| Activity |
Reproduce the records exactly through the line with "die s).mem = true := h".
•••
/-! ### Memory commands (03) -/

omit h in
theorem memWf_crazeLines (n l : Nat) {a : Nat × State} (ha : memWf a.2.mem = true) : memWf (crazeLines n l a).2.mem = true := by
  induction n generalizing l a with
  | zero => exact ha
  | succ n ih =>
    obtain ⟨k, u⟩ := a
    have hr : memWf (recallLine (localKey l) .recallInv true u).mem = true := memWf_recallLine ha ..
    unfold crazeLines
    dsimp only
    split
    · exact ih _ (memWf_setCraze _ _ hr)
    · exact hr

@[simp] theorem memWf_crazeGo (r line left : Nat) : memWf (crazeGo r line left s).mem = true := by
  have hc := memWf_crazeLines left line (a := (0, s)) h
  unfold crazeGo
  dsimp only
  split <;> simp [hc]

@[simp] theorem memWf_goOffline (die : Nat) : memWf (goOffline die s).mem = true := h

@[simp] theorem memWf_assignSpare (x : Spare) : memWf (assignSpare x s).2.mem = true := by
  unfold assignSpare
  (repeat' split) <;> simp [h]

@[simp] theorem memWf_noteRowErr (x : Spare) : memWf (noteRowErr x s).mem = true := h

/-! ### Saggers (09) -/

@[simp] theorem memWf_mirrorLine (sid ppa i : Nat) (ws : List Nat) : memWf (mirrorLine sid ppa i ws s).mem = true := by
  unfold mirrorLine
  dsimp only
  split
  · exact memWf_ownLine _ _ _ (memWf_recallLine h ..)
  · exact h

@[simp] theorem memWf_mirrorSeq (sid ppa seq : Nat) : memWf (mirrorSeq sid ppa seq s).mem = true := by simp [mirrorSeq, h]

@[simp] theorem memWf_logBreach (b : Breach) : memWf (logBreach b s).mem = true := by
  unfold logBreach
  split
  · split
    · exact h
    · simp only [modSag_mem]
      exact memWf_mirrorSeq (memWf_mirrorLine (memWf_mirrorSeq h ..) ..) ..
  · exact h

/-! ### Links (08) -/

@[simp] theorem memWf_losePort (p cause : Nat) : memWf (losePort p cause s).mem = true := by
  unfold losePort
  exact memWf_foldl _ (fun u a hu => memWf_leaseEnd hu ..) _ (by simp [h])

/-! ### The twins (11) -/

@[simp] theorem memWf_loseMemory (die scope cause : Nat) : memWf (loseMemory die scope cause s).mem = true := by
  unfold loseMemory
  simp only [loseWindows_mem, memWf_mk]
  exact memWf_loseLines (by simpa using memWf_modDie die _ h) _

@[simp] theorem memWf_loseParts (die : Nat) (f : Firing) : memWf (loseParts die f s).mem = true := by
  unfold loseParts
  split
  · lift_lets
    extract_lets u v
    have hv : memWf v.mem = true := by
      unfold v u
      rw [modFiring_mem, foldl_mem fun _ _ => by split <;> simp]
      exact h
    clear_value v
    (repeat' split) <;> simp [hv]
  · exact h

@[simp] theorem memWf_loseDie (die cause : Nat) : memWf (loseDie die cause s).mem = true := by
  unfold loseDie
  refine memWf_starveParts (memWf_foldl _ (fun u f hu => memWf_loseParts hu ..) _ ?_)
  simp [h]

@[simp] theorem memWf_applySaved (die : Nat) : memWf (applySaved die s).mem = true := by
  unfold applySaved
  exact memWf_foldl _ (fun u e hu => by split <;> simp [hu, memWf_softRepair, memWf_pprExhausted]) _ h

/-! ### Messages of the fabric -/

theorem memWf_after {o : Host.Outcome State Fault Refusal} (ho : NextCanonical o) : memWf (after s o).mem = true := by
  cases o with
  | next t => exact ho t rfl
  | _ => exact h

theorem nextCanonical_arrive (m : Mhd) (i : Instr) {serve : Nat → State → State} (hs : ∀ sid, memWf (serve sid s).mem = true) :
    NextCanonical (act (arrive m i serve) s) :=
  (nextCanonical_next _).2 (memWf_arrive h m i hs)

theorem memWf_arriveAdmit (m : Mhd) (i : Instr) (bytes : Nat) {serve : Port → Assoc → State → State}
    (hs : ∀ q a u, memWf u.mem = true → memWf (serve q a u).mem = true) : memWf (arriveAdmit m i bytes serve s).mem = true := by
  unfold arriveAdmit
  dsimp only
  (repeat' split) <;> simp [h, hs]

theorem memWf_answer (m : Mhd) (op : Nat) {serve : Outst → State → State}
    (hs : ∀ o u, memWf u.mem = true → memWf (serve o u).mem = true) : memWf (answer m op serve s).mem = true := by
  unfold answer
  (repeat' split) <;> simp [h, hs]

@[simp] theorem nextCanonical_execFenceAck (m : Mhd) : NextCanonical (execFenceAck m s) := by
  refine nextCanonical_arrive h _ _ fun _ => ?_
  dsimp only
  (repeat' split) <;> simp [h]

@[simp] theorem nextCanonical_execRekey (m : Mhd) (gen : Nat) : NextCanonical (execRekey m gen s) := by
  refine nextCanonical_arrive h _ _ fun _ => ?_
  dsimp only
  (repeat' split) <;> simp [h]

@[simp] theorem nextCanonical_execRekeyAck (m : Mhd) (gen : Nat) : NextCanonical (execRekeyAck m gen s) := by
  refine nextCanonical_arrive h _ _ fun _ => ?_
  dsimp only
  (repeat' split) <;> simp [h]

theorem nextCanonical_arriveCoh (m : Mhd) (i : Instr) : NextCanonical (act (arriveCoh m i) s) := (nextCanonical_next _).2 (memWf_arriveCoh h m i)

theorem nextCanonical_arriveRsp (m : Mhd) (i : Instr) (x : Handle) (back : Option (LineData × Nat)) (gone : Bool) :
    NextCanonical (act (arriveRsp m i x back gone) s) :=
  (nextCanonical_next _).2 (memWf_arriveRsp h m i x back gone)

/-- A message that passes its sagger's meter. -/
theorem nextCanonical_metered (m : Mhd) (i : Instr) (cost : State → Nat) (fence : Bool) {refuse : Nat → Nat → State → State}
    {serve : State → State} (hr : ∀ sid st u, memWf u.mem = true → memWf (refuse sid st u).mem = true)
    (hs : ∀ u, memWf u.mem = true → memWf (serve u).mem = true) :
    NextCanonical (act (arrive m i fun sid s => metered m i (cost s) fence (refuse sid) serve sid s) s) :=
  nextCanonical_arrive h _ _ fun sid => memWf_metered h _ _ _ _ sid (hr sid) hs

@[simp] theorem nextCanonical_execWriteback (m : Mhd) (x : Handle) (lepoch cause : Nat) (line : LineData) :
    NextCanonical (execWriteback m x lepoch cause line s) :=
  nextCanonical_arrive h _ _ fun sid => memWf_serveWriteback h m x lepoch cause line sid

@[simp] theorem nextCanonical_execMove (m : Mhd) (d : MoveDesc) : NextCanonical (execMove m d s) :=
  nextCanonical_metered h _ _ _ _ (fun _ _ _ hu => by simpa using hu) fun _ hu => by simpa using hu

@[simp] theorem nextCanonical_execFire (m : Mhd) (d : FireDesc) : NextCanonical (execFire m d s) :=
  nextCanonical_metered h _ _ _ _ (fun _ _ _ hu => by simpa using hu) fun _ hu => memWf_serveFire hu m d

@[simp] theorem nextCanonical_execFireCancel (m : Mhd) (ftag : Nat) : NextCanonical (execFireCancel m ftag s) :=
  nextCanonical_metered h _ _ _ _ (fun _ _ _ hu => by simpa using hu) fun _ hu => memWf_serveCancel hu m ftag

@[simp] theorem nextCanonical_execAgentCtxSet (m : Mhd) (n : Nat) (e : Ctx) : NextCanonical (execAgentCtxSet m n e s) :=
  nextCanonical_metered h _ _ _ _ (fun _ _ _ hu => by simpa using hu) fun _ hu => by simpa using hu

@[simp] theorem nextCanonical_execFence (m : Mhd) : NextCanonical (execFence m s) :=
  nextCanonical_metered h _ _ _ _ (fun _ _ _ hu => by simpa using hu) fun _ hu => by simpa using hu

@[simp] theorem nextCanonical_execContrib (m : Mhd) (addr round cause : Nat) (data : List Word) :
    NextCanonical (execContrib m addr round cause data s) :=
  nextCanonical_metered h _ _ _ _ (fun _ _ _ hu => by simpa using hu) fun _ hu => memWf_serveContrib hu m addr round cause data

@[simp] theorem nextCanonical_execHdata (m : Mhd) (status : Nat) (lines : List (LineData × Nat)) : NextCanonical (execHdata m status lines s) :=
  nextCanonical_arrive h _ _ fun _ => memWf_answer h _ _ fun _ _ hu => memWf_serveHdata hu ..

@[simp] theorem nextCanonical_execHdone (m : Mhd) (status : Nat) : NextCanonical (execHdone m status s) :=
  nextCanonical_arrive h _ _ fun _ => memWf_answer h _ _ fun _ _ hu => memWf_serveHdone hu ..

@[simp] theorem nextCanonical_execJoin (m : Mhd) (kind : Nat) : NextCanonical (execJoin m kind s) :=
  nextCanonical_arrive h _ _ fun _ => by simpa using h

@[simp] theorem nextCanonical_execPulse (m : Mhd) (lepoch : Nat) : NextCanonical (execPulse m lepoch s) :=
  nextCanonical_arrive h _ _ fun _ => by simpa using h

@[simp] theorem nextCanonical_execRegionPublish (m : Mhd) (p : Publication) : NextCanonical (execRegionPublish m p s) :=
  nextCanonical_arrive h _ _ fun sid => memWf_servePublish h m p sid

@[simp] theorem nextCanonical_execAdmitHello (m : Mhd) (b : HelloBody) : NextCanonical (execAdmitHello m b s) :=
  (nextCanonical_next _).2 (memWf_arriveAdmit h _ _ _ fun _ _ _ hu => by simpa using hu)

@[simp] theorem nextCanonical_execAdmitProve (m : Mhd) (w : ProveId) (certEpoch : Nat) (certSigOk sigAOk : Bool) :
    NextCanonical (execAdmitProve m w certEpoch certSigOk sigAOk s) :=
  (nextCanonical_next _).2 (memWf_arriveAdmit h _ _ _ fun _ _ _ hu => by simpa using hu)

@[simp] theorem memWf_takeWaiting (i : Instr) : memWf (takeWaiting i s).mem = true := by
  unfold takeWaiting
  split
  case h_1 | h_2 | h_3 | h_4 | h_5 | h_6 => exact memWf_after h (nextCanonical_arriveCoh h _ _)
  case h_7 => exact memWf_after h (nextCanonical_execWriteback h _ _ _ _ _)
  case h_8 | h_9 | h_10 => exact memWf_after h (nextCanonical_arriveRsp h _ _ _ _ _)
  case h_11 => exact memWf_after h (nextCanonical_execMove h _ _)
  case h_12 => exact memWf_after h (nextCanonical_execFire h _ _)
  case h_13 => exact memWf_after h (nextCanonical_execFireCancel h _ _)
  case h_14 => exact memWf_after h (nextCanonical_execAgentCtxSet h _ _ _)
  case h_15 => exact memWf_after h (nextCanonical_execFence h _)
  case h_16 => exact memWf_after h (nextCanonical_execFenceAck h _)
  case h_17 => exact memWf_after h (nextCanonical_execHdata h _ _ _)
  case h_18 => exact memWf_after h (nextCanonical_execHdone h _ _)
  case h_19 => exact memWf_after h (nextCanonical_execContrib h _ _ _ _ _)
  case h_20 => exact memWf_after h (nextCanonical_execJoin h _ _)
  case h_21 => exact memWf_after h (nextCanonical_execPulse h _ _)
  case h_22 => exact memWf_after h (nextCanonical_execRegionPublish h _ _)
  case h_23 => exact memWf_after h (nextCanonical_execAdmitHello h _ _)
  case h_24 => exact memWf_after h (nextCanonical_execAdmitProve h _ _ _ _ _)
  case h_25 => exact memWf_after h (nextCanonical_execRekey h _ _)
  case h_26 => exact memWf_after h (nextCanonical_execRekeyAck h _ _)
  case h_27 => exact h

@[simp] theorem memWf_endPause (len why : Nat) : memWf (endPause len why s).mem = true := by
  unfold endPause
  simp only [freePools_mem]
  exact memWf_foldl _ (fun u i hu => memWf_takeWaiting (by simpa using hu) _) _ h

/-! ### The host path (10) -/

@[simp] theorem memWf_poolGo (fuel r : Nat) : memWf (poolGo fuel r s).mem = true := by
  induction fuel generalizing s with
  | zero => exact h
  | succ n ih =>
    unfold poolGo
    split
    · split
      · simp [poolReadEnd, h]
      · split
        · exact h
        · split
          next d c u e => exact ih (by simpa using memWf_snd (memWf_devAt h ..) e)
          next st u e => simpa [poolFail] using memWf_snd (memWf_devAt h ..) e
          next u e => exact memWf_snd (memWf_devAt h ..) e
    · split
      · simp [h]
      · split
        · exact h
        · split
          next c u e => exact ih (by simpa using memWf_snd (memWf_devAt h ..) e)
          next st u e => simpa [poolFail] using memWf_snd (memWf_devAt h ..) e
          next u e => exact memWf_snd (memWf_devAt h ..) e
    · exact h

@[simp] theorem memWf_poolReadStart (r sid addr len : Nat) : memWf (poolReadStart r sid addr len s).mem = true := by simp [poolReadStart, h]

@[simp] theorem memWf_poolWriteStart (r sid addr len : Nat) (lines : List (LineData × Nat)) :
    memWf (poolWriteStart r sid addr len lines s).mem = true := by simp [poolWriteStart, h]

@[simp] theorem memWf_poolRetry (r : Nat) (i : Instr) : memWf (poolRetry r i s).mem = true := by
  unfold poolRetry
  (repeat' split) <;> simp [h]

/-! ### Security (12) -/

@[simp] theorem memWf_eraseHub : memWf (eraseHub s).mem = true := h

/-! ### Power and start-up (14) -/

omit h in
@[simp] theorem memWf_freshState : memWf (freshState s).mem = true :=
  (memWf_mk resetMem ..).trans memWf_resetMem

omit h in
@[simp] theorem memWf_dark : memWf (dark s).mem = true := by simp [dark]
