/-- R292, R295: SPCOMPOSITE draws the shown records in their order, each over the earlier ones, inside the
clip rectangle, and changes nothing else. R293: the bytes of a record, wrapping at its region's end. R292, R296:
the pixel a record gives at column c and row r of its rectangle, whose corner is signed, and nothing elsewhere (a
pen is brought below NPEN as log 13 says). The diagnostics are those of each drawn record's code and then its bank,
in the order of the records, and no others. Without a sprite configuration it is BadId. -/
def Obligations.SpcompositeDrawsInOrder : Prop :=
  (∀ (x0 y0 x1 y1 : Word16) (only : Bool) (p : Byte) (s : State), s.phase = .run → s.spr.valid = false →
    exec (.spcomposite x0 y0 x1 y1 only p) s = .next (refusedWith codeBadId s)) ∧
  (∀ (env : Env) (s : State) (n : Nat),
    spriteRecord env s n = env.decode s.spr.df.toNat n (spriteBytes env s n) ∧
    (spriteBytes env s n).length = s.spr.stride.toNat ∧
    ∀ b, b < s.spr.stride.toNat → (spriteBytes env s n)[b]? =
      some (readRegion env s s.spr.region.toNat
        ((s.spr.base.toNat + n * s.spr.stride.toNat + b) % regionSize s s.spr.region.toNat))) ∧
  (∀ (env : Env) (s : State) (D : SpriteRec) (code bank x y : Nat),
    (∀ c r, c < s.spr.spw.toNat → r < s.spr.sph.toNat →
      (x : Int) = D.x.toInt + c → (y : Int) = D.y.toInt + r →
      let pen : Word16 := BitVec.ofNat 16
        (env.gfxPen s.spr.gfx.toNat bank code
          (if D.flipY then s.spr.sph.toNat - 1 - r else r) (if D.flipX then s.spr.spw.toNat - 1 - c else c) %
            (gfxDim s s.spr.gfx.toNat).npen)
      spritePicture env s D code bank x y =
        if s.spr.hasTpen = true ∧ pen = s.spr.tpen then none else some ⟨D.color, pen⟩) ∧
    ((∀ c r, c < s.spr.spw.toNat → r < s.spr.sph.toNat →
        ¬((x : Int) = D.x.toInt + c ∧ (y : Int) = D.y.toInt + r)) →
      spritePicture env s D code bank x y = none)) ∧
  ∀ (x0 y0 x1 y1 : Word16) (only : Bool) (p : Byte) (s : State), s.phase = .run →
    s.fb.length = s.sw.toNat * s.sh.toNat → s.spr.valid = true →
    (∀ n, n < s.spr.count.toNat → spriteDrawn Config.env s only p n →
      (spriteRecord Config.env s n).color.toNat < s.params.ngroup) →
    let order := if s.spr.reverse then (List.range s.spr.count.toNat).reverse else List.range s.spr.count.toNat
    ∃ t, exec (.spcomposite x0 y0 x1 y1 only p) s = .next t ∧
      t = { s with
        status := codeOk, fb := t.fb,
        events := (spriteNotices Config.env s only p order).reverse ++ s.events } ∧
      ∀ x y, x < s.sw.toNat → y < s.sh.toNat → fbAt t x y =
        if x0.toNat ≤ x ∧ x ≤ x1.toNat ∧ y0.toNat ≤ y ∧ y ≤ y1.toNat then
          order.foldl (spriteOver Config.env s only p x y) (fbAt s x y)
        else fbAt s x y

/-! ## Family 6 -/

/-- R310, R312: RENDER of a list of FILL steps: every pixel gets the last step's pair (none, if the list is
empty), and the Frame event shows `palette[lookup[g][p]]` of each pixel, turned by 180 degrees under `flip`. R310,
R311: any render list draws its valid slots in ascending order, a LAYER step as TMCOMPOSITE and a SPRITES step as
SPCOMPOSITE of the whole screen, and then emits the bitmap; a step that is fatal ends it without one. -/
def Obligations.RenderFill : Prop :=
  (∀ s t : State, s.phase = .run → Drawn (s.rsteps.filter fun st => st.valid) s t →
    exec .render s = .next (completed (emit (.frame (bitmapOf t)) t))) ∧
  (∀ (s t u : State) (pre post : List RStep) (st : RStep) (i : Instr), s.phase = .run →
    (s.rsteps.filter fun st => st.valid) = pre ++ st :: post → Drawn pre s t →
    stepCommand t st = some i → exec i t = .next u → u.phase = .fatal → exec .render s = .next u) ∧
  ∀ s : State, s.phase = .run → s.fb.length = s.sw.toNat * s.sh.toNat →
    (∀ st ∈ s.rsteps, st.valid = true → st.rk = .fill) →
    ∃ t bitmap, exec .render s = .next t ∧
      t = { s with status := codeOk, fb := t.fb, events := .frame bitmap :: s.events } ∧
      t.fb.length = s.fb.length ∧
      (∀ x y, x < s.sw.toNat → y < s.sh.toNat → fbAt t x y =
        match (s.rsteps.filter fun st => st.valid).getLast? with
        | none => fbAt s x y
        | some st => ⟨st.ra.extractLsb' 0 16, st.rb.extractLsb' 0 16⟩) ∧
      bitmap.length = s.sh.toNat ∧
      ∀ x y, x < s.sw.toNat → y < s.sh.toNat →
        let px := if s.flip then fbAt t (s.sw.toNat - 1 - x) (s.sh.toNat - 1 - y) else fbAt t x y
        (bitmap.getD y []).length = s.sw.toNat ∧
        (bitmap.getD y [])[x]? =
          some (s.palette.getD (s.lookup.getD (px.g.toNat * s.params.npens + px.p.toNat) 0).toNat 0)

/-- R317: RENDER writes only the frame buffer, the dirty bits and the tile-cache, and it is idempotent: right
after a RENDER that completed, a second one completes with the same Frame event and leaves the same state but
for the event stream. -/
def Obligations.RenderIdempotent : Prop :=
  ∀ s t : State, s.phase = .run → exec .render s = .next t → t.status = codeOk →
    t = { s with status := codeOk, fb := t.fb, dirty := t.dirty, cache := t.cache, events := t.events } ∧
    ∃ u bitmap, exec .render t = .next u ∧ u = { t with events := u.events } ∧
      t.events.head? = some (.frame bitmap) ∧ u.events.head? = some (.frame bitmap)

/-- R313, R314, R315: SETFLIP, SETPEN and SETPAL write the one item they name. -/
def Obligations.SetflipSetpenSetpal : Prop :=
  (∀ f, Heading (.setflip f) 0x61 .configRun true) ∧
  (∀ g p v, Heading (.setpen g p v) 0x62 .configRun true) ∧
  (∀ n rgb, Heading (.setpal n rgb) 0x63 .configRun true) ∧
  ∀ s : State, configOrRun s →
    (∀ f, exec (.setflip f) s = .next (completed { s with flip := f })) ∧
    (∀ g p v : Word32,
      (g.toNat < s.params.ngroup → p.toNat < s.params.npens → v.toNat < s.params.npal →
        exec (.setpen g p v) s = .next (completed
          { s with lookup := s.lookup.set (g.toNat * s.params.npens + p.toNat) (v.setWidth 16) })) ∧
      (s.params.ngroup ≤ g.toNat ∨ s.params.npens ≤ p.toNat ∨ s.params.npal ≤ v.toNat →
        exec (.setpen g p v) s = .next (refusedWith codeBadParam s))) ∧
    (∀ (n : Word32) (rgb : Rgb),
      (n.toNat < s.params.npal →
        exec (.setpal n rgb) s = .next (completed { s with palette := s.palette.set n.toNat rgb })) ∧
      (s.params.npal ≤ n.toNat → exec (.setpal n rgb) s = .next (refusedWith codeBadParam s)))

/-- R132, R316: the codes of `rk`, and RSTEP. -/
def Obligations.RstepDefinesAStep : Prop :=
  (∀ n rk ra rb rc, Heading (.rstep n rk ra rb rc) 0x64 .configOnly false) ∧
  (renderKindOf 0 = some .fill ∧ renderKindOf 1 = some .layer ∧ renderKindOf 2 = some .sprites ∧
    renderKindOf 3 = none) ∧
  ∀ (n ra rb rc : Word32) (rk : BitVec 2) (s : State), s.phase = .config →
    (s.params.nrstep ≤ n.toNat ∨ (rstepAt s n.toNat).valid = true →
      exec (.rstep n rk ra rb rc) s = .next (configErrorWith codeBadId s)) ∧
    (n.toNat < s.params.nrstep → (rstepAt s n.toNat).valid = false →
      (rk = 3 → exec (.rstep n rk ra rb rc) s = .next (configErrorWith codeBadKind s)) ∧
      (rk = 0 → s.params.ngroup ≤ ra.toNat ∨ s.params.npens ≤ rb.toNat →
        exec (.rstep n rk ra rb rc) s = .next (configErrorWith codeBadParam s)) ∧
      (rk = 1 → layerOk s ra.toNat = false →
        exec (.rstep n rk ra rb rc) s = .next (configErrorWith codeBadId s)) ∧
      (rk = 2 → s.spr.valid = false →
        exec (.rstep n rk ra rb rc) s = .next (configErrorWith codeBadId s)) ∧
      (∀ kd, renderKindOf rk = some kd →
        (kd = .fill ∧ ra.toNat < s.params.ngroup ∧ rb.toNat < s.params.npens ∨
          kd = .layer ∧ layerOk s ra.toNat = true ∨ kd = .sprites ∧ s.spr.valid = true) →
        exec (.rstep n rk ra rb rc) s =
          .next (completed { s with rsteps := s.rsteps.set n.toNat ⟨true, kd, ra, rb, rc⟩ })))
•••
| Solution to this problem |
/-! ### Memory commands (03) -/

omit h in
theorem memWf_crazeLines (n l : Nat) {a : Nat × State} (ha : memWf a.2.mem = true) : memWf (crazeLines n l a).2.mem = true := by
  induction n generalizing l a with
  | zero => exact ha
  | succ n ih =>
    obtain ⟨k, u⟩ := a
    have hr : memWf (recallLine (localKey l) .recallInv true u).mem = true := memWf_recallLine ha ..
    unfold crazeLines
    dsimp only
    split
    · exact ih _ (memWf_setCraze _ _ hr)
    · exact hr

@[simp] theorem memWf_crazeGo (r line left : Nat) : memWf (crazeGo r line left s).mem = true := by
  have hc := memWf_crazeLines left line (a := (0, s)) h
  unfold crazeGo
  dsimp only
  split <;> simp [hc]

@[simp] theorem memWf_goOffline (die : Nat) : memWf (goOffline die s).mem = true := h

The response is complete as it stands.